Rook himself was both outrageous and captivating.  He thought very highly of himself and nothing at all of anyone else, excepting his Havemercy.  His egregious behavior caused a diplomatic incident at the same time as Royston’s, and Thom was sent in to teach the airmen some manners, and perhaps try to understand their psychology at the same time.  As Rook is the ringleader, that means reforming and understanding him, above all.  Their clashes throughout the book are entertaining, but also insightful.

In the midst of all the lovely character problems, of course, there is still the war, and magic, and when things go horribly wrong it takes all four of them to prevent catastrophe.  And of course, the metal dragons.

Unfortunately, my review would not be complete without discussion of the book’s major flaw.  To wit, there are no women.  All four protagonists are male, and while some minor female characters appear, none have important roles.  The most memorable are Royston’s bigoted harpy of a sister-in-law, and the diplomat’s wife who dressed so scandalously that Rook mistook her for a whore, and who never actually appeared on the page except in gossip.  A pretty abysmal showing.

Still, I know I am more attuned to that sort of thing than the average reader, and I did enjoy the book in spite of the lack.  In fact, I’m already deep into of book 2…

WoGF Book Review: Songs of the Earth by Elspeth Cooper

This is my eighth book review for the Women of Genre Fiction Reading Challenge at Worlds Without End.

I really enjoyed Songs of the Earth by Elspeth Cooper.  Much more than I should have, given that so much of the bones of the book was built out of such well-worn tropes.  Our hero is a foundling (I’m still waiting to find out he’s a lost prince) who gets in trouble because of his magic, and is whisked away by a wise old mentor to a school for magic on a tropical island.  Not only is he an excellent swordsman, but it turns out that he has more and stronger magic than just about anybody and ends up saving the day after hardly any training.

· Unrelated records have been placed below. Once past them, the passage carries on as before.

-- ==== Sys2Proof/Machine/Core.lean ====
section
/-! DEFINITION. The machine as the host sees it. -/

def Sys2Proof.core : Host.Core :=
  { State := Sys2Proof.Machine.State
    Fault := Sys2Proof.Machine.Fault
    Refusal := Sys2Proof.Machine.Refusal
    step := Sys2Proof.Machine.step
    reset := Sys2Proof.Machine.State.reset }
end

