-- ==== Sys2Proof/Safety.lean ====
section
/-! DEFINITION. What every run keeps: the invariants that the spec states of its registers, as one predicate on the state,
and the frames that claims speak of. -/

namespace Sys2Proof.Machine

/-! ## Invariants -/

/-- The bit reader: the cursor is covered by what was pulled, nothing beyond the source was pulled, and the sentinel was
met only at its end (R22 to R24, R84). -/
structure BrInv (s : State) : Prop where
  pos : s.br.pos.toNat ≤ 8 * s.br.pulled.toNat
  pulled : s.br.pulled.toNat ≤ s.src.bytes.length
  eod : s.br.eod = true → s.br.pulled.toNat = s.src.bytes.length

/-- A held header is an accepted one, and `FRM` is what it determines (R26 to R28, R215). -/
def HeldInv (s : State) : Prop :=
  s.hdr.valid = true →
    headerClass s.cfg.syncBits s.hdr.fields ∈ [.layer1, .layer2, .layer3] ∧
      s.frm = headerFrm s.cfg.lsfHalveL2 s.hdr.fields s.frm.vbr

/-- Equalizer values stay in [-1.0, 1.0] and are numbers (R31). -/
def EqInv (s : State) : Prop :=
  ∀ i < 32, Num.le Num.minusOne (rd s.eq i) = true ∧ Num.le (rd s.eq i) Num.one = true

/-- The session: without one nothing of it is set, with one it has one or two channels (R29, R44). -/
structure SesInv (s : State) : Prop where
  off : s.ses.init = false → s.ses.channels = 0 ∧ s.ses.rate = 0 ∧ s.made = resetValues.made
  on : s.ses.init = true → s.ses.channels = 1 ∨ s.ses.channels = 2

/-- The reservoir is at most `RES_KEEP` bytes, and empty without the Layer III slot (R42, R44). -/
structure ResInv (s : State) : Prop where
  len : s.res.length ≤ resKeep
  slot : s.made.l3 = false → s.res = []

/-- The result registers hold codes of R471: 6 and 7 only as warnings. -/
structure StInv (s : State) : Prop where
  code : s.st.code ∈ [0, 1, 2, 3, 4, 5, 8, 9, 10].map (BitVec.ofNat 8)
  warn : s.st.warn ∈ [0, 6, 7].map (BitVec.ofNat 8)
  first : s.st.first ∈ [0, 6, 7].map (BitVec.ofNat 8)

/-- The bound sink is one that the port can name, and the null sink holds nothing (R35, R96). -/
structure SinkInv (s : State) : Prop where
  bound : s.outSink = 0 ∨ s.outSink.toNat < s.cfg.nSinks.val
  null : rd s.sinks 0 = { data := Vector.replicate 2 [] }

/-- The invariant of the machine. -/
structure Inv (s : State) : Prop where
  br : BrInv s
  held : HeldInv s
  eq : EqInv s
  ses : SesInv s
  res : ResInv s
  st : StInv s
  sink : SinkInv s
  /-- `FRM.vbr` never outlives `SES.vbr` (R217) -/
  vbr : s.frm.vbr = true → s.ses.vbr = true
  /-- the cursor of the frame buffer stays in it (R40, R184) -/
  fb : s.fb.pos.toNat ≤ 8 * s.fb.bytes.length

/-! ## Frames

Each says that t is s but for the groups that it leaves out. -/

/-- Only `FB.pos` and the transient registers may differ: what reading a frame body does. -/
structure ParseFrame (s t : State) : Prop where
  br : t.br = s.br
  hdr : t.hdr = s.hdr
  frm : t.frm = s.frm
  ses : t.ses = s.ses
  eq : t.eq = s.eq
  sf : t.sf = s.sf
  outSink : t.outSink = s.outSink
  st : t.st = s.st
  res : t.res = s.res
  ov : t.ov = s.ov
  made : t.made = s.made
  seq : t.seq = s.seq
  src : t.src = s.src
  sinks : t.sinks = s.sinks
  cp : t.cp = s.cp
  ep : t.ep = s.ep
  cfg : t.cfg = s.cfg
  freeCtr : t.freeCtr = s.freeCtr
  fbBytes : t.fb.bytes = s.fb.bytes

/-- Only what `EQW` writes may differ: equalizer values, coefficients, its port (R495), and the latched result (R124). -/
structure EqwFrame (s t : State) : Prop where
  br : t.br = s.br
  hdr : t.hdr = s.hdr
  frm : t.frm = s.frm
  ses : t.ses = s.ses
  outSink : t.outSink = s.outSink
  first : t.st.first = s.st.first
  gerr : t.st.gerr = s.st.gerr
  fb : t.fb = s.fb
  res : t.res = s.res
  ov : t.ov = s.ov
  made : t.made = s.made
  tr : t.tr = s.tr
  seq : t.seq = s.seq
  src : t.src = s.src
  sinks : t.sinks = s.sinks
  cp : t.cp = s.cp
  cfg : t.cfg = s.cfg
  freeCtr : t.freeCtr = s.freeCtr
  history : ∀ ch < 2, (rd t.sf ch).v = (rd s.sf ch).v

/-- Only what synthesis calls write may differ, and what `EQW` writes at their boundaries. -/
structure SynthFrame (s t : State) : Prop where
  br : t.br = s.br
  hdr : t.hdr = s.hdr
  frm : t.frm = s.frm
  ses : t.ses = s.ses
  outSink : t.outSink = s.outSink
  first : t.st.first = s.st.first
  gerr : t.st.gerr = s.st.gerr
  fb : t.fb = s.fb
  res : t.res = s.res
  ov : t.ov = s.ov
  made : t.made = s.made
  seq : t.seq = s.seq
  src : t.src = s.src
  cp : t.cp = s.cp
  cfg : t.cfg = s.cfg
  freeCtr : t.freeCtr = s.freeCtr
  tr : { t.tr with sbs := s.tr.sbs } = s.tr

/-- Only what the granules of a Layer III frame write may differ: warnings, reservoir, overlap, transient registers, the
sequencer, and what synthesis calls write. -/
structure Layer3Frame (s t : State) : Prop where
  br : t.br = s.br
  hdr : t.hdr = s.hdr
  frm : t.frm = s.frm
  ses : t.ses = s.ses
  outSink : t.outSink = s.outSink
  fb : t.fb = s.fb
  made : t.made = s.made
  src : t.src = s.src
  cp : t.cp = s.cp
  cfg : t.cfg = s.cfg
  freeCtr : t.freeCtr = s.freeCtr

/-! ## How a command ended -/

/-- The command ended with this code and value and met no warning: `ST` is latched and the result word delivered
(R37, R124, R473). -/
structure Ended (code : Code) (value : BitVec 32) (s t : State) : Prop where
  st : t.st = { code := code.toByte, warn := 0, first := 0, value := value, gerr := s.st.gerr }
  cp : t.cp = { s.cp with results := resultWord code.toByte 0 value :: s.cp.results }
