/-- R202 with the order of R201 and R480: a refused header leaves the cursor 8 bits after its start, too few bits leave it
in place; in every failure `HDR` and `FRM` are all 0. -/
def Obligations.ParseHeaderRefuses : Prop :=
  ∀ s : State, BrInv s → s.br.pos.toNat + 32 < 2 ^ 64 →
    (∀ w, s.br.pos.toNat + 32 ≤ 8 * s.src.bytes.length → w = BitVec.ofNat 32 (bitsAt s.src.bytes s.br.pos.toNat 32) →
      headerVerdict s.cfg.syncBits w ≠ .ok →
      ∃ t, exec .parseHeader s = .next t ∧ Ended (headerVerdict s.cfg.syncBits w) 0 s t ∧
        t.br.pos.toNat = s.br.pos.toNat + 8 ∧
        t.hdr = { word := 0, start := 0, valid := false } ∧ t.frm = State.reset.frm ∧
        t = { s with br := t.br, hdr := t.hdr, frm := t.frm, st := t.st, cp := t.cp, freeCtr := t.freeCtr }) ∧
    (8 * s.src.bytes.length < s.br.pos.toNat + 32 →
      ∃ t, exec .parseHeader s = .next t ∧ Ended .streamExhausted 0 s t ∧ t.br.pos = s.br.pos ∧
        t.hdr = { word := 0, start := 0, valid := false } ∧ t.frm = State.reset.frm ∧
        t = { s with br := t.br, hdr := t.hdr, frm := t.frm, st := t.st, cp := t.cp, freeCtr := t.freeCtr })

/-- R217: the variable-bitrate flag of the stream and of the frame; only the three reset commands clear it. -/
def Obligations.VbrFlagFollowsTheBitrates : Prop :=
  (∀ s t : State, exec .parseHeader s = .next t → t.st.code = 0 →
    (t.ses.vbr = true ↔
      s.ses.vbr = true ∨ (s.ses.prevBitrate ≠ 0 ∧ s.ses.prevBitrate ≠ t.frm.bitrate)) ∧
    t.frm.vbr = t.ses.vbr ∧ t.ses.prevBitrate = t.frm.bitrate) ∧
  (∀ s : State, ∀ i ∈ [Instr.restart, .reinit, .reset], ∃ t, exec i s = .next t ∧ t.ses.vbr = false) ∧
  ∀ (i : Instr) (s t : State), i ∉ [Instr.restart, .reinit, .reset] → exec i s = .next t → s.ses.vbr = true →
    t.ses.vbr = true

/-! ## Frames -/

/-- A frame row accepts its header as `PARSE_HEADER` does and then is `DECODE_FRAME` (R2, R133). The refused header rows
(R136, R201, R202): the header word was fetched, so the cursor is 32 bits after its start; the row ends with its code, the
cursor 8 bits after the start, `HDR` and `FRM` cleared. That a level 2 instruction ends with one result word is the
model's choice (log entry 21). -/
def Obligations.HeaderRowsEnd : Prop :=
  (∀ (h : HeaderFields) (s : State),
    ∀ row ∈ [(HeaderClass.layer1, Instr.frameL1 h), (.layer2, .frameL2 h), (.layer3, .frameL3 h)],
      headerClass s.cfg.syncBits h = row.1 →
      ∃ t, exec row.2 s = .next t ∧ exec .decodeFrame (acceptHeader h (s.br.pos - 32) s) = .next t) ∧
  ∀ (h : HeaderFields) (s : State), 32 ≤ s.br.pos.toNat →
    ∀ row ∈ [(Instr.hdrNoSync h, Code.invalidSync), (.hdrRsvVersion h, .reservedValue), (.hdrRsvLayer h, .reservedValue),
        (.hdrRsvBitrate h, .reservedValue), (.hdrRsvRate h, .reservedValue), (.hdrFreeFormat h, .freeFormatUnsupported)],
      ∃ t, exec row.1 s = .next t ∧ Ended row.2 0 s t ∧
        t.br = { s.br with pos := s.br.pos - 24 } ∧
        t.hdr = { word := 0, start := 0, valid := false } ∧ t.frm = State.reset.frm ∧
        t = { s with br := t.br, hdr := t.hdr, frm := t.frm, st := t.st, cp := t.cp }

/-- `DECODE_FRAME` without a held header just before the cursor (R442, check 1): `UnsupportedLayer`; against the session
(check 2, R444): `SessionMismatch`. Nothing changes but `HDR.valid`. With a truncated body (check 3; R443, R445):
`StreamExhausted`, the cursor stays after the header, the session may have been opened. -/
def Obligations.DecodeFrameNeedsHeaderAndSession : Prop :=
  (∀ s : State, ¬ (s.hdr.valid = true ∧ s.br.pos = s.hdr.start + 32 ∧ s.frm.layer ≠ 0) →
    (s.hdr.valid = true → s.br.pos = s.hdr.start + 32 → s.bodyEnd < 2 ^ 64) →
    ∃ t, exec .decodeFrame s = .next t ∧ Ended .unsupportedLayer 0 s t ∧ t.hdr = { s.hdr with valid := false } ∧
      t = { s with hdr := t.hdr, st := t.st, cp := t.cp }) ∧
  (∀ s : State, s.hdr.valid = true → s.br.pos = s.hdr.start + 32 → s.frm.layer ≠ 0 → s.bodyEnd < 2 ^ 64 →
    s.ses.init = true → (s.frm.channels ≠ s.ses.channels ∨ s.frm.rate ≠ s.ses.rate) →
    ∃ t, exec .decodeFrame s = .next t ∧ Ended .sessionMismatch 0 s t ∧ t.hdr = { s.hdr with valid := false } ∧
      t = { s with hdr := t.hdr, st := t.st, cp := t.cp }) ∧
  ∀ s : State, BrInv s → s.hdr.valid = true → s.br.pos = s.hdr.start + 32 → s.frm.layer ≠ 0 →
    s.sessionAgrees = true → s.bodyEnd < 2 ^ 64 → 8 * s.src.bytes.length < s.bodyEnd →
    ∃ t, exec .decodeFrame s = .next t ∧ Ended .streamExhausted 0 s t ∧ t.hdr = { s.hdr with valid := false } ∧
      t.br.pos = s.br.pos ∧ t.br.eod = true ∧
      t.ses = (if s.ses.init then s.ses
        else { s.ses with init := true, channels := s.frm.channels, rate := s.frm.rate }) ∧
      t = { s with br := t.br, hdr := t.hdr, ses := t.ses, st := t.st, cp := t.cp, freeCtr := t.freeCtr }
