-- ==== Sys2Proof/Laws/Act.lean ====
section
/-! SUPPORT. How to reason about a command body: the condition under which it ends as wanted, its rules for every way of
building a body, loops, and bodies that keep a relation between the state before and after. -/

-- One theorem after another: threads that wait for each other exhaust the memory limit with their stacks.
set_option Elab.async false

namespace Sys2Proof.Machine

namespace Act

variable {α β : Type}

/-- From s the body a ends with a value and a state that satisfy Q, or raises with a code and a state that satisfy E.
Irreducible, so that elaboration does not run the body. -/
@[irreducible] def Ends (a : Act α) (Q : α → State → Prop) (E : Code → State → Prop) (s : State) : Prop :=
  match a s with
  | .ok v t => Q v t
  | .error e t => E e t

variable {Q : α → State → Prop} {E : Code → State → Prop} {s : State}

@[simp] theorem ends_pure (v : α) : Ends (pure v) Q E s ↔ Q v s := by unfold Ends; rfl

@[simp] theorem ends_throw (e : Code) : Ends (throw e : Act α) Q E s ↔ E e s := by unfold Ends; rfl

@[simp] theorem ends_get {Q : State → State → Prop} : Ends (get : Act State) Q E s ↔ Q s s := by unfold Ends; rfl

@[simp] theorem ends_set {Q : PUnit → State → Prop} (t : State) : Ends (set t : Act PUnit) Q E s ↔ Q ⟨⟩ t := by unfold Ends; rfl

@[simp] theorem ends_modify {Q : PUnit → State → Prop} (f : State → State) :
    Ends (modify f : Act PUnit) Q E s ↔ Q ⟨⟩ (f s) := by unfold Ends; rfl

theorem ends_bind (a : Act α) (k : α → Act β) {Q : β → State → Prop} :
    Ends (a >>= k) Q E s ↔ Ends a (fun v t => Ends (k v) Q E t) E s := by
  unfold Ends
  show (match EStateM.bind a k s with | .ok v t => Q v t | .error e t => E e t) ↔ _
  unfold EStateM.bind
  cases a s <;> rfl

theorem ends_map (f : α → β) (a : Act α) {Q : β → State → Prop} :
    Ends (f <$> a) Q E s ↔ Ends a (fun v t => Q (f v) t) E s := by
  unfold Ends
  show (match EStateM.map f a s with | .ok v t => Q v t | .error e t => E e t) ↔ _
  unfold EStateM.map
  cases a s <;> rfl

theorem ends_ite (c : Prop) [Decidable c] (a b : Act α) :
    Ends (if c then a else b) Q E s ↔ (if c then Ends a Q E s else Ends b Q E s) := by
  split <;> rfl

theorem ends_congr {a b : Act α} (h : a s = b s) : Ends a Q E s ↔ Ends b Q E s := by unfold Ends; rw [h]

/-- What holds of every end holds of the one that happens. -/
theorem Ends.mono {Q' : α → State → Prop} {E' : Code → State → Prop} {a : Act α} (h : Ends a Q E s)
    (hQ : ∀ v t, Q v t → Q' v t) (hE : ∀ e t, E e t → E' e t) : Ends a Q' E' s := by
  unfold Ends at *
  cases ha : a s <;> simp only [ha] at h ⊢
  · exact hQ _ _ h
  · exact hE _ _ h

/-! ## Bodies that keep a relation -/

/-- However the body ends, R holds between the state before and the state after. -/
def Keeps (R : State → State → Prop) (a : Act α) : Prop := ∀ s, Ends a (fun _ t => R s t) (fun _ t => R s t) s

variable {R : State → State → Prop}

theorem keeps_pure (hr : ∀ s, R s s) (v : α) : Keeps R (pure v) := fun s => (ends_pure v).mpr (hr s)

theorem keeps_throw (hr : ∀ s, R s s) (e : Code) : Keeps R (throw e : Act α) := fun s => (ends_throw e).mpr (hr s)

theorem keeps_get (hr : ∀ s, R s s) : Keeps R (get : Act State) := fun s => ends_get.mpr (hr s)

theorem keeps_modify {f : State → State} (h : ∀ s, R s (f s)) : Keeps R (modify f : Act PUnit) := fun s =>
  (ends_modify f).mpr (h s)

theorem keeps_bind (ht : ∀ s t u, R s t → R t u → R s u) {a : Act α} {k : α → Act β} (ha : Keeps R a)
    (hk : ∀ v, Keeps R (k v)) : Keeps R (a >>= k) := fun s =>
  (ends_bind a k).mpr <| (ha s).mono
    (fun v t h => (hk v t).mono (fun _ _ h' => ht _ _ _ h h') fun _ _ h' => ht _ _ _ h h') fun _ _ h => h

theorem keeps_ite {c : Prop} [Decidable c] {a b : Act α} (ha : Keeps R a) (hb : Keeps R b) :
    Keeps R (if c then a else b) := by split <;> assumption

/-- A body that first looks at the state. -/
theorem keeps_get_bind (ht : ∀ s t u, R s t → R t u → R s u) (hr : ∀ s, R s s) {k : State → Act β}
    (hk : ∀ v, Keeps R (k v)) : Keeps R (get >>= k) := keeps_bind ht (keeps_get hr) hk

theorem keeps_forEach (hr : ∀ s, R s s) (ht : ∀ s t u, R s t → R t u → R s u) {f : Nat → Act Unit}
    (h : ∀ i, Keeps R (f i)) (n : Nat) : Keeps R (forEach n f) := by
  unfold forEach
  induction List.range n with
  | nil => exact keeps_pure hr ()
  | cons i l ih => exact keeps_bind ht (h i) fun _ => ih

/-- A loop of bodies, round by round: what holds after i rounds leads to what holds after i + 1, or to an end by E. -/
theorem ends_forEach {P : Nat → State → Prop} {E : Code → State → Prop} {f : Nat → Act Unit} {n : Nat} {s : State}
    (h0 : P 0 s) (h : ∀ i < n, ∀ t, P i t → Ends (f i) (fun _ u => P (i + 1) u) E t) :
    Ends (forEach n f) (fun _ t => P n t) E s := by
  have key : ∀ m i t, i + m = n → P i t → Ends ((List.range' i m).forM f) (fun _ u => P n u) E t := by
    intro m
    induction m with
    | zero => intro i t hi hp; obtain rfl : i = n := by omega
              exact (ends_pure ()).mpr hp
    | succ m ih =>
      intro i t hi hp
      exact (ends_bind ..).mpr ((h i (by omega) t hp).mono (fun _ u hu => ih (i + 1) u (by omega) hu) fun _ _ he => he)
  unfold forEach
  rw [List.range_eq_range']
  exact key n 0 s (by omega) h0

end Act

/-! ## Loops -/

/-- A loop keeps what each of its rounds keeps. -/
theorem loop_keeps {σ : Type} {R : σ → σ → Prop} (hr : ∀ s, R s s) (ht : ∀ s t u, R s t → R t u → R s u)
    {f : Nat → σ → σ} (h : ∀ i s, R s (f i s)) (n : Nat) (s : σ) : R s (loop n f s) := by
  unfold loop
  induction List.range n generalizing s with
  | nil => exact hr s
  | cons i l ih => exact ht _ _ _ (h i s) (ih _)

/-- One more round. -/
theorem loop_succ {σ : Type} (n : Nat) (f : Nat → σ → σ) (s : σ) : loop (n + 1) f s = f n (loop n f s) := by
  simp [loop, List.range_succ]

@[simp] theorem loop_zero {σ : Type} (f : Nat → σ → σ) (s : σ) : loop 0 f s = s := rfl

/-- A loop that keeps a property of the state, round by round. -/
theorem loop_induct {σ : Type} {P : Nat → σ → Prop} {f : Nat → σ → σ} {n : Nat} {s : σ} (h0 : P 0 s)
    (h : ∀ i t, i < n → P i t → P (i + 1) (f i t)) : P n (loop n f s) := by
  have key : ∀ m, m ≤ n → P m (loop m f s) := by
    intro m
    induction m with
    | zero => intro _; exact h0
    | succ m ih => intro hm; rw [loop_succ]; exact h m _ (by omega) (ih (by omega))
  exact key n (Nat.le_refl n)

/-! ## The shared ends of a command -/

/-- A command ends with its body's value, or with the raised code and the value 0 (R124, R473). -/
theorem runCommand_of_ends {body : Act (BitVec 32)} {s : State} {Q : BitVec 32 → State → Prop}
    {E : Code → State → Prop} (h : Act.Ends body Q E (startCommand s)) :
    (∃ v t, Q v t ∧ runCommand body s = endCommand .ok v t) ∨
      ∃ e t, E e t ∧ runCommand body s = endCommand e 0 t := by
  unfold Act.Ends at h
  unfold runCommand
  cases hb : body (startCommand s) with
  | ok v t => rw [hb] at h; exact .inl ⟨v, t, h, rfl⟩
  | error e t => rw [hb] at h; exact .inr ⟨e, t, h, rfl⟩

@[simp] theorem cursorCheck_ends {Q : Unit → State → Prop} {E : Code → State → Prop} {s : State} (n : Nat) :
    Act.Ends (cursorCheck n) Q E s ↔ if n < 2 ^ 64 then Q () s else E .illegalCommand s := by
  unfold cursorCheck
  rw [Act.ends_ite]
  simp only [Act.ends_pure, Act.ends_throw]

end Sys2Proof.Machine
end

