-- ==== Sys2Proof/Tests/Slice0.lean ====
section
/-! SUPPORT. Tests: the checks of `WellFormed`, a word of every row written out from 30_encoding.md, single steps whose
results are the vectors of 95_test_vectors.md, and for every obligation with hypotheses states that meet them. -/

-- One theorem after another: threads that wait for each other exhaust the memory limit with their stacks.
set_option Elab.async false

namespace Sys2Proof.Tests

open Sys2Proof.Machine

set_option maxRecDepth 100000

/-! ## Small states -/

/-- A window that a kernel evaluation can read; no test depends on its values. -/
def config : Config := { Config.default with synthWindow := Vector.replicate 512 Machine.Num.zero }

/-- The value of a binary32 pattern. -/
def val (w : BitVec 32) : Sample := Num.ofBinary32 .binary32 w

def bytes (xs : List Nat) : List Byte := xs.map (BitVec.ofNat 8)

/-- The reset state with a byte source. -/
def start (xs : List Nat) : State :=
  { State.reset with cfg := config, src := { bytes := bytes xs, upcoming := none } }

/-- The same with the bit cursor at p. -/
def startAt (p : Nat) (xs : List Nat) : State :=
  { start xs with br := { pulled := BitVec.ofNat 64 (bytesFor p), eod := false, pos := BitVec.ofNat 64 p } }

/-- A header held and consumed, its body in front of the cursor. -/
def held (w : HeaderWord) (body : List Nat) : State :=
  { start ([w.extractLsb' 24 8, w.extractLsb' 16 8, w.extractLsb' 8 8, w.extractLsb' 0 8].map (·.toNat) ++ body) with
    br := { pulled := 4, eod := false, pos := 32 }
    hdr := { word := w, start := 0, valid := true }
    frm := headerFrm true (splitHeader w) false
    outSink := 1 }

/-- Layer I, mono, 32 bytes (the frame of program G1). -/
def heldL1 : State := held 0xFFFF10C0 (List.replicate 28 0)
/-- Layer I, mono, 64000 bit/s, 68 bytes. -/
def heldL1Long : State := held 0xFFFF20C0 (List.replicate 64 0)
/-- Layer II, mono, 104 bytes (L2-3). -/
def heldL2 : State := held 0xFFFD10C0 (List.replicate 100 0)
/-- Layer III, mono, 144 bytes (R1). -/
def heldL3 : State := held 0xFFFB18C0 (List.replicate 140 0)
/-- The same with `main_data_begin` = 1 (R2). -/
def heldL3Back : State := held 0xFFFB18C0 (0 :: 0x80 :: List.replicate 138 0)

/-- One step with this request. -/
def request1 (op : HostOp) (s : State) : State :=
  match step { s with cp := { s.cp with ops := [op] } } with
  | .next t => t
  | _ => s

/-- One step with this command word. -/
def command (w : CmdWord) (s : State) : State := request1 (.command w) s

/-- The newest result word. -/
def result (s : State) : CmdWord := s.cp.results.headD 0

/-- X is within 1.5e-6 of a printed value: between two patterns. -/
def between (lo : BitVec 32) (x : Sample) (hi : BitVec 32) : Bool := Num.le (val lo) x && Num.le x (val hi)
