-- ==== Sys2Proof/Machine/SettingRequests.lean ====
section
/-! DEFINITION. The scan, desk, rack link and trigger requests as commands of the block: each is the arrival, from one desk, of the
accepted COMMAND frame that carries it (R149), and goes through the command buffer, the arbiter, the four
checks and the dispatch to its owner. -/

namespace Sys2Proof.Machine

/-- SET GRAND MASTER (R86). -/
def execSetGrandMaster (desk : Desk) (tag : Byte) (level : Byte) (s : State) :
    Host.Outcome State Fault Refusal :=
  .next (requestArrives desk tag (.setGrandMaster level) s)

/-- BLACKOUT (R86). -/
def execBlackout (desk : Desk) (tag : Byte) (setting : Byte) (s : State) :
    Host.Outcome State Fault Refusal :=
  .next (requestArrives desk tag (.blackout setting) s)

/-- SET SCAN (R67). -/
def execSetScan (desk : Desk) (tag : Byte) (period : Byte) (s : State) :
    Host.Outcome State Fault Refusal :=
  .next (requestArrives desk tag (.setScan period) s)

/-- SET DESK (R62). -/
def execSetDesk (desk : Desk) (tag target : Byte) (timeout : Half) (lossAction : Byte)
    (lossFadeTime : Half) (merge rights : Byte) (s : State) :
    Host.Outcome State Fault Refusal :=
  .next (requestArrives desk tag (.setDesk target timeout lossAction lossFadeTime merge rights) s)

/-- SET LINK (R128). -/
def execSetLink (desk : Desk) (tag link enabled mask : Byte) (s : State) :
    Host.Outcome State Fault Refusal :=
  .next (requestArrives desk tag (.setLink link enabled mask) s)

/-- SET CONTACT (R135). -/
def execSetContact (desk : Desk) (tag contact edge debounce : Byte) (s : State) :
    Host.Outcome State Fault Refusal :=
  .next (requestArrives desk tag (.setContact contact edge debounce) s)

/-- SET CLOCK (R139). -/
def execSetClock (desk : Desk) (tag clock mode : Byte) (compare load : Quad) (s : State) :
    Host.Outcome State Fault Refusal :=
  .next (requestArrives desk tag (.setClock clock mode compare load) s)

/-- CLOCK ACTION (R138). -/
def execClockAction (desk : Desk) (tag : Byte) (clock : Byte) (action : Byte) (s : State) :
    Host.Outcome State Fault Refusal :=
  .next (requestArrives desk tag (.clockAction clock action) s)

/-- SET WATCH (R141). -/
def execSetWatch (desk : Desk) (tag watch : Byte) (circuit : Half)
    (condition threshold enabled : Byte) (s : State) :
    Host.Outcome State Fault Refusal :=
  .next (requestArrives desk tag (.setWatch watch circuit condition threshold enabled) s)

/-- SET ROUTE (R142). -/
def execSetRoute (desk : Desk)
    (tag route enabled sourceKind sourceSubject taskKind taskTarget : Byte) (s : State) :
    Host.Outcome State Fault Refusal :=
  .next (requestArrives desk tag
    (.setRoute route enabled sourceKind sourceSubject taskKind taskTarget) s)

end Sys2Proof.Machine
end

To top it all off, the reason his magic got him in trouble?  There’s an evil, thinly-veiled, not-quite-Catholic church to stand as a beacon of hypocrisy, backwardness, and suppression of knowledge.  As in, “ye shall suffer not a witch to live.”

Despite all that, the story drew me in.  The characters were fully fleshed out beyond their archetypes, and the prose was engaging.  The plot didn’t follow the cookie-cutter shape of the tropes, either; for one thing, the protagonist was twenty, not twelve or sixteen, and he had a pretty traumatic past, so there was a lot more skepticism and frustration and less wide-eyed wonder than usual.  Perhaps also because he was older, the story didn’t get bogged down at the school with endless scenes of lessons, but instead focused on the relationships he formed there and just enough of what he learned to move things forward.

And then there was the music.  As a musician, I love seeing magic systems that involve music, and it was that music that caused me to pick the book up in the first place.  I made the mistake, though, of reading Peter Orullian’s “The Sound of Broken Absolutes” (from the anthology Unfettered, edited by Shawn Speakman) immediately after, and before writing this review.  It truly has a musician’s magic system, replete with technical descriptions of resonance and harmonics, musical notation, the mechanics of throat and mouth, and even how to rebuild a broken instrument.  Songs of the Earth has none of that.  Its magic is much more wild and fluid.  It’s a lovely metaphor, actually, the energy of the earth as music that can be accessed and channeled as magic.  I’ve always thought music was rather magical, so it makes perfect sense to me.  The descriptions are beautifully poetic, evocative of nature and emotions in the same way as music—exactly as it should be.